Military parents have additional considerations for custody

If you serve in the Armed Forces, your country owes you a debt of gratitude. Your sacrifices help keep this country safe, but they also put an unusual type of strain on your marriage. Deployments, temporary duty assignments and frequent moves can lead to divorce.

If you have children, what happens to your role as a parent may be a primary concern for you as you negotiate a child custody agreement. You may know that in civilian divorces, a parent can't simply pick up and move with the children, so you wonder how a reassignment would affect your custody rights. Fortunately, military personnel are not restricted like civilian parents are. You just need to include certain provisions in your custody agreement regarding your military service.

One other thing

Since divorce makes you a single parent, you are required to create a "family care plan," which outlines what happens if you are deployed.

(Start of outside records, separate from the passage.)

-- ==== Sys2Proof/Syntax.lean ====
section
/-! DEFINITION. The commands of the controller: one constructor per row of spec/opcode_table.json, in the table's order.
Each docstring names the row and its rule. Values that come from outside the controller (readings of sensors, frames that
arrive, what the media hold) are operands. -/

namespace Sys2Proof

This plan must, at a minimum, include the following information:

  • Who takes care of your children for short-term absences? This person must be available 24/7, live near your duty station and not be a member of the military, unless it is the other parent.
  • Who takes care of your children for long-term absences? This person doesn't have to live close to your duty station, but also may not be a member of the military.
  • How should this person care for your children? You will need to provide detailed instructions regarding your children's care for your caretaker to follow.

You can include details such as information about schools, doctors and other matters of importance to the care of your children in your plan. Once completed, your commanding officer must review and approve it. You will also need to review and update it each year. Everyone who accepts responsibility for caring for your children must sign the plan.

If you don't list your ex-spouse as a caretaker and you are the children's primary custodian, the other parent must agree to the plan. Otherwise, you will need to seek an order from an Arizona court to certify the plan. After the plan is finalized and certified, you may want to attach it to your child custody agreement so that it becomes a part of the order. This could save you frustration and hassle later should any disputes arise regarding the plan.